» Problem: Return nothing but the lines from the line containing "let sound := status" through the last line of the records, reproduced exactly.

--- START ---

/-- A granule's calculation placed: it waits, fails, or is held for its commit. -/
def State.placeCalc (s : State) (key c g : Nat) (k : Calc) : State :=
  let cl := match (s.wb key).chunks.find c with | some x => x.cluster | none => 0
  if k.waits then s.waitCalc key c cl g k.hold
  else if k.fail != 0 && !k.force then s.failGranule key c g k.fail
  else match k.stage with
    | some r => s.holdCalc key c g k { outs := stageOuts (s.work.ctxs.getD r {}) k.ranges }
    | none =>
      let (o, s) := s.writeRanges key cl g k.ranges
      if o.fail != 0 && !k.force then s.failElem key c g o.fail o.failPva
      else if o.waits then s.waitCalc key c cl g o.hold
      else if o.lost then s.holdCalc key c g k { lost := true }
      else s.holdCalc key c g k o

/-- Every granule of a chunk that is not committed, marked or held yet is made, in ascending order (R81, R82). -/
def State.runChunk (s : State) (key c : Nat) (kernel : State → Nat → Calc × State) : State :=
  if !s.runs key c then s else
  let k := ((s.wb key).chunks.getD c {})
  (upto k.count).foldl (fun (s : State) i =>
    let g := k.first + i
    let w := s.wb key
    let k := w.chunks.getD c {}
    if k.st != 1 || k.bits.testBit i || k.held.has g || w.marks.has g then s
    else (let (x, s) := kernel s g; s.placeCalc key c g x)) s

/-! ## Answers of other devices and endpoints (R126, R134) -/

/-- One awaited answer of a granule's packets has come. -/
def State.answered (s : State) (key c g : Nat) : State :=
  s.onChunk key c fun k => { k with held := k.held.upd g fun h => { h with waiting := h.waiting - 1 } }

/-- The granule still waits in its chunk. -/
def State.heldIn (s : State) (key c g : Nat) : Bool :=
  match (s.wb key).chunks.find c with | some k => k.held.has g | none => false

/-- An answer to a request of the Porter, or its absence past REMOTE_TIMEOUT (cause 0x0C): status, data and poison. -/
def State.porterAnswer (s : State) (k : OwnKind) (status : Nat) (data : Bytes) (poi : Bool) : State :=
  match k with
  | .remoteRead wb _ i =>
    let sound := status == 0 || status == 0x02
    s.onWb wb fun w => { w with remote := w.remote.put i (if sound then (data, poi || status == 0x02, 0) else ([], false, status)) }
  | .remoteWrite wb c g pva =>
    if !s.heldIn wb c g then s
    else if status == 0 then s.answered wb c g
    else if status == 0x02 then (s.answered wb c g).onChunk wb c fun k => { k with held := k.held.upd g fun h => { h with poison := true } }
    else s.failElem wb c g status pva
  | .deliver wb c g =>
    if !s.heldIn wb c g then s
    else if status == 0 then s.answered wb c g
    else s.failGranule wb c g (if status == 0x0C then 0x0C else 0x07)
  | _ => s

--- END ---

» Response area:
    let sound := status == 0 || status == 0x02
    s.onWb wb fun w => { w with remote := w.remote.put i (if sound then (data, poi || status == 0x02, 0) else ([], false, status)) }
  | .remoteWrite wb c g pva =>
    if !s.heldIn wb c g then s
    else if status == 0 then s.answered wb c g
    else if status == 0x02 then (s.answered wb c g).onChunk wb c fun k => { k with held := k.held.upd g fun h => { h with poison := true } }
    else s.failElem wb c g status pva
  | .deliver wb c g =>
    if !s.heldIn wb c g then s
    else if status == 0 then s.answered wb c g
    else s.failGranule wb c g (if status == 0x0C then 0x0C else 0x07)
  | _ => s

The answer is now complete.